** Information given **
/-- R255: an access whose checks park is outstanding, and its CP stands at it; with a hold open it is a
hold violation and has no effect (R46). -/
def Ctx.parkLoad (c : Ctx) (h : Shape) (words : Nat) (o : Op) (k : Park) (s : State) : Res :=
  if c.cp.holding then .trap 0x04 0 0 0
  else
    let r := c.addOp s { o with park := some k }
    .stay ((c.finish h words r.2).standAt c.pid c.cid (.load r.1 c.cp.pc c.cp.clause))

/-- The oldest load, store or atomic of the CP that has not completed, one that is not parked first
(R200, R259, R213). -/
def Ctx.earlier (c : Ctx) : Option Op :=
  let mine (o : Op) : Bool := o.cp = c.cid && (match o.kind with
    | .known | .load | .sload | .sknown | .vatom | .store | .red | .spad => true
    | _ => false)
  match c.pool.ops.find? (fun o => mine o && !o.isParked) with
  | some o => some o
  | none => c.pool.ops.find? mine

/-- An effect that comes after every earlier load, store and atomic of the CP. -/
def Ctx.afterEarlier (c : Ctx) (s : State) (k : State → Res) : Res :=
  match c.earlier with
  | some o => .stay (s.waitOp c.pid c.cid c.cp.pc o)
  | none => k s

/-- R179, R275: an instruction that is a commit point.  With its own effect in `s` the CP moves past it, the
pool's records are formed, and the CP waits for the last of them; while the pool is not settled it stands
at the instruction (`s0`). -/
def Ctx.commitPoint (c : Ctx) (h : Shape) (words : Nat) (s0 s : State) (except : Option Nat)
    (carry : Carry) (after : After) : Res :=
  match (c.finish h words s).commitPool c.pid except carry (fun id s =>
      c.modCp s fun cp => { cp with wait := some (id, after) }) with
  | some s' => .stay s'
  | none => .stay (s0.standAt c.pid c.cid .stall)

/-! ### Scratchpad addresses (R194) -/

/-- R194: the first check that fails for any access, with TMASK naming the threads that fail it; ADDR is the offset
of the lowest of them (log 53). -/
def Ctx.spadCheck (c : Ctx) (l : List (Nat × Int)) (z : Nat) (named : Bool) : Option Res :=
  let bad1 := l.filter fun e => decide (e.2 % (z : Int) ≠ 0)
  let bad2 := l.filter fun e => decide (e.2 < 0 ∨ (c.pool.spadSize : Int) < e.2 + (z : Int))
  let trap (cause : Byte) (b : List (Nat × Int)) : Option Res :=
    some (.trap cause (if named then Mask.ofTids (b.map (·.1)) else 0) 0
      (BitVec.ofInt 64 ((b.headD (0, 0)).2)))
  if bad1 ≠ [] then trap 0x09 bad1
  else if bad2 ≠ [] then trap 0x0B bad2
  else none

/-- The offsets of the responders: bits 31:0 of v_a plus a displacement. -/
def Ctx.offsets (c : Ctx) (a : Nat) (disp : Int) : List (Nat × Int) :=
  c.tids.map fun t => (t, ((c.pool.reg t a).toNat : Int) + disp)

/-- R195: the bytes of a size code. -/
def sizeBytes (size : BitVec 2) : Nat := match size.toNat with | 0 => 4 | 1 => 8 | 2 => 1 | _ => 2

/-- R172: a 64-bit access size counts as a 64-bit type does (log 53). -/
def clocksSize (wide : Bool) (c : Ctx) : Nat := if wide || c.wide then 2 else 1

/-! ### VLDS and VSTS (R195, R196) -/

def execVlds (p : Option Prefix) (d a : Byte) (size : BitVec 2) (sx : BitVec 1) (disp : BitVec 5) :
    State → Host.Outcome State Fault Refusal :=
  let z := sizeBytes size
  let wide := z = 8
  issue (.vlds p d a size sx disp)
    { broadcast := true, memory := true, perPass := clocksSize wide
      runs := fun _ => [run1 wide d.toNat, run32 a.toNat] } fun c s =>
    let l := c.offsets a.toNat (disp.toNat * z)
    match c.spadCheck l z true with
    | some r => r
    | none =>
        let s := s.touchAll c.pid (l.map (·.2.toNat)) z
        let pool := (s.pool? c.pid).getD c.pool
        let val (o : Int) : DWord :=
          let v := pool.spadRead o.toNat z
          BitVec.ofNat 64 (if z < 4 then intBits 32 (intOf (8 * z) (sx = 1) v) else v)
        .done (c.knownOp s wide d.toNat (l.map fun e => (e.1, val e.2)) 0 0)

/-- R196, R199: scratchpad writes by one instruction, in order, with the bytes they replace. -/
def Pool.spadStore (p : Pool) (l : List (Nat × List Byte)) : Pool × KMap Byte :=
  l.foldl (fun acc e =>
    (acc.1.spadWriteBytes e.1 e.2,
     (List.range e.2.length).foldl (fun m i => KMap.record m (e.1 + i) (p.spadByte (e.1 + i))) acc.2))
    (p, [])

/-- The writes made, and the operation outstanding until it completes (R16). -/
def Ctx.spadOp (c : Ctx) (s : State) (l : List (Nat × List Byte)) (fl : Flags) (ord : Nat) : State :=
  let old := (((s.pool? c.pid).getD c.pool).spadStore l).2
  let s := c.modCp (c.modPool s fun q => (q.spadStore l).1) fun cp => cp.raise fl
  (c.addOp s { c.newOp .spad with old := old, ord := ord }).2

def execVsts (p : Option Prefix) (d a : Byte) (size : BitVec 2) (disp : BitVec 5) :
    State → Host.Outcome State Fault Refusal :=
  let z := sizeBytes size
  let wide := z = 8
  issue (.vsts p d a size disp)
    { broadcast := true, memory := true, perPass := clocksSize wide
      runs := fun _ => [run1 wide d.toNat, run32 a.toNat] } fun c s =>
    let l := c.offsets a.toNat (disp.toNat * z)
    match c.spadCheck l z true with
    | some r => r
    | none =>
        let s := s.touchAll c.pid (l.map (·.2.toNat)) z
        .done (c.spadOp s (l.map fun e =>
          (e.2.toNat, toBytes (c.pool.getElem wide e.1 d.toNat).toNat z)) 0 0)

/-! ### Register windows (R176, R177, R197) -/

/-- R176: the thread and register an offset of thread t names. -/
def windowTarget (peer : Bool) (t off : Nat) : Nat × Nat :=
  if peer then (off / 1024, off % 1024 / 4) else (t, off / 4)

/-- R176: the checks on the offsets. -/
def Ctx.windowCheck (c : Ctx) (peer : Bool) (l : List (Nat × Nat)) (z : Nat) : Option Res :=
  let bad1 := l.filter fun e => e.2 % z ≠ 0
  let bad2 := l.filter fun e =>
    let x := windowTarget peer e.1 e.2
    c.pool.allot ≤ x.2 || c.pool.threads ≤ x.1
  let trap (cause : Byte) (b : List (Nat × Nat)) : Option Res :=
    some (.trap cause (Mask.ofTids (b.map (·.1))) 0 (BitVec.ofNat 64 ((b.headD (0, 0)).2)))
  if bad1 ≠ [] then trap 0x09 bad1 else if bad2 ≠ [] then trap 0x0C bad2 else none

def Ctx.windowOffsets (c : Ctx) (a : Nat) : List (Nat × Nat) :=
  c.tids.map fun t => (t, (c.pool.reg t a).toNat)

def execVldw (p : Option Prefix) (d a : Byte) (size win : BitVec 1) :
    State → Host.Outcome State Fault Refusal :=
  let wide := size = 1
  issue (.vldw p d a size win)
    { broadcast := true, memory := true, perPass := clocksSize wide
      runs := fun _ => [run1 wide d.toNat, run32 a.toNat] } fun c s =>
    let l := c.windowOffsets a.toNat
    match c.windowCheck (win = 1) l (if wide then 8 else 4) with
    | some r => r
    | none =>
        .done (c.knownOp s wide d.toNat (l.map fun e =>
          let x := windowTarget (win = 1) e.1 e.2
          (e.1, c.pool.getElem wide x.1 x.2)) 0 0)

/-- R177: a window store is complete once its point is past. -/
def execVstw (p : Option Prefix) (d a : Byte) (size win : BitVec 1) :
    State → Host.Outcome State Fault Refusal :=
  let wide := size = 1
  issue (.vstw p d a size win)
    { broadcast := true, memory := true, perPass := clocksSize wide
      runs := fun _ => [run1 wide d.toNat, run32 a.toNat] } fun c s =>
    let l := c.windowOffsets a.toNat
    match c.windowCheck (win = 1) l (if wide then 8 else 4) with
    | some r => r
    | none =>
        .done (c.modPool s fun q => l.foldl (fun q e =>
          let x := windowTarget (win = 1) e.1 e.2
          q.setElem wide x.1 x.2 (c.pool.getElem wide e.1 d.toNat)) q)

/-! ### Scratchpad atomics (R199, R200) -/

/-- R199: the types atomics accept. -/
def atomicType (ty : Nat) : Bool := [3, 4, 7, 8, 11].contains ty

/-- R199: the operations in ascending tid on the scratchpad: the pool, the old values, the flags and the
bytes written. -/
def Ctx.spadAtomics (c : Ctx) (op : Nat) (l : List (Nat × Int)) (yreg xreg : Nat) (q : Pool) :
    Pool × List DWord × Flags × List (Nat × List Byte) :=
  let z := if c.wide then 8 else 4
  l.foldl (fun (acc : Pool × List DWord × Flags × List (Nat × List Byte)) e =>
    let o := e.2.toNat
    let old := acc.1.spadRead o z
    let y := (c.pool.getElem c.wide e.1 yreg).toNat
    let x := (c.pool.getElem c.wide e.1 xreg).toNat
    let r := atomicElem op c.tyCode c.rm c.sat old y x
    let bs := toBytes r.1 z
    (acc.1.spadWriteBytes o bs, acc.2.1 ++ [BitVec.ofNat 64 old], acc.2.2.1 ||| r.2,
      acc.2.2.2 ++ [(o, bs)])) (q, [], 0, [])

/-- R200: .rel and .sc wait for the earlier accesses of the CP. -/
def Ctx.ordered (c : Ctx) (ord : Nat) (s : State) (k : State → Res) : Res :=
  if ord = 2 ∨ ord = 3 then c.afterEarlier s k else k s

/-- A scratchpad atomic up to its writes (R194, R199, R200, R333). -/
def Ctx.atomicFrame (c : Ctx) (s : State) (a : Nat) (w : Access)
    (k : List (Nat × Int) → State → Res) : Res :=
  if !atomicType c.tyCode then .illegal
  else if c.slice then .trap 0x0F 0 0 0
  else
    let l := c.offsets a w.disp.toInt
    match c.spadCheck l (if c.wide then 8 else 4) true with
    | some r => r
    | none => c.ordered w.ord.toNat s fun s =>
        k l (s.touchAll c.pid (l.map (·.2.toNat)) (if c.wide then 8 else 4))

def execVatomSpad (p : Option Prefix) (d a b : Byte) (w : Access) :
    State → Host.Outcome State Fault Refusal :=
  issue (.vatomSpad p d a b w)
    { broadcast := true, memory := true, perPass := clocksSize false
      runs := fun c => [run1 c.wide d.toNat, run32 a.toNat, run1 c.wide b.toNat] ++
        if w.op = 7 then [run1 c.wide c.x] else [] } fun c s =>
    c.atomicFrame s a.toNat w fun l s =>
      let r := c.spadAtomics w.op.toNat l b.toNat c.x ((s.pool? c.pid).getD c.pool)
      let s := c.modPool s fun q => (c.spadAtomics w.op.toNat l b.toNat c.x q).1
      .done (c.knownOp s c.wide d.toNat ((l.map (·.1)).zip r.2.1) r.2.2.1 w.ord.toNat)

def execVredSpad (p : Option Prefix) (d a b : Byte) (w : Access) :
    State → Host.Outcome State Fault Refusal :=
  issue (.vredSpad p d a b w)
    { broadcast := true, memory := true, perPass := clocksSize false
      runs := fun c => [run1 c.wide d.toNat, run32 a.toNat] } fun c s =>
    c.atomicFrame s a.toNat w fun l s =>
      let r := c.spadAtomics w.op.toNat l d.toNat 0 ((s.pool? c.pid).getD c.pool)
      .done (c.spadOp s r.2.2.2 r.2.2.1 w.ord.toNat)

/-! ### Permutes (R201 to R203) -/

/-- A permute: the value of each responder. -/
def execPermute (i : Instr) (d a : Byte) (runs : Ctx → List Run) (sregs : List Nat)
    (ok : Ctx → Option Res) (src : Ctx → Nat → Option Nat) (other : Ctx → Nat → DWord) :
    State → Host.Outcome State Fault Refusal :=
  issue i { broadcast := true, perPass := clocksSize false, sregs := sregs
            runs := fun c => [run1 c.wide d.toNat, run1 c.wide a.toNat] ++ runs c } fun c s =>
    match ok c with
    | some r => r
    | none =>
        .done (c.knownOp s c.wide d.toNat (c.tids.map fun t =>
          (t, match src c t with
            | some u => c.pool.getElem c.wide u a.toNat
            | none => other c t)) 0 0)

/-- R201: the group base of a thread. -/
def Ctx.groupBase (c : Ctx) (t : Nat) : Nat := t / c.pool.group * c.pool.group

def execVperm (p : Option Prefix) (d a b : Byte) : State → Host.Outcome State Fault Refusal :=
  execPermute (.vperm p d a b) d a (fun c => [run1 c.wide b.toNat]) [] (fun _ => none)
    (fun c t =>
      let u := c.groupBase t + (c.pool.reg t b.toNat).toNat % c.pool.group
      if u < c.pool.threads then some u else none)
    fun _ _ => 0

/-- R202: the source lane of a responder in lane i, where it lies in the group. -/
def shuffleLane (kind delta group i : Nat) : Option Nat :=
  match kind with
  | 0 => if delta ≤ i then some (i - delta) else none
  | 1 => if i + delta < group then some (i + delta) else none
  | 2 => if (i ^^^ delta) < group then some (i ^^^ delta) else none
  | _ => if delta < group then some delta else none

def execVshfl (p : Option Prefix) (d a delta : Byte) (kind : BitVec 2) :
    State → Host.Outcome State Fault Refusal :=
  execPermute (.vshfl p d a delta kind) d a (fun _ => []) []
    (fun c => if c.pool.group ≤ delta.toNat then some .illegal else none)
    (fun c t =>
      let g := c.groupBase t
      (shuffleLane kind.toNat delta.toNat c.pool.group (t - g)).bind fun i =>
        if g + i < c.pool.threads then some (g + i) else none)
    fun c t => c.pool.getElem c.wide t a.toNat

def execVbcst (p : Option Prefix) (d a b : Byte) : State → Host.Outcome State Fault Refusal :=
  let tid (c : Ctx) : Nat := bits 31 0 (c.s b)
  execPermute (.vbcst p d a b) d a (fun _ => []) [b.toNat]
    (fun c => if c.pool.threads ≤ tid c then some (.trap 0x0C 0 0 (BitVec.ofNat 64 (tid c))) else none)
    (fun c _ => some (tid c))
    fun _ _ => 0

** Task objective **
Look above for the line holding "none => c.pool.ops.find? mine", then set down exactly that line and every line after it up to and including the line holding "pool's records are", with nothing else.

** Answer box **
  | none => c.pool.ops.find? mine

/-- An effect that comes after every earlier load, store and atomic of the CP. -/
def Ctx.afterEarlier (c : Ctx) (s : State) (k : State → Res) : Res :=
  match c.earlier with
  | some o => .stay (s.waitOp c.pid c.cid c.cp.pc o)
  | none => k s

/-- R179, R275: an instruction that is a commit point.  With its own effect in `s` the CP moves past it, the
pool's records are formed, and the CP waits for the last of them; while the pool is not settled it stands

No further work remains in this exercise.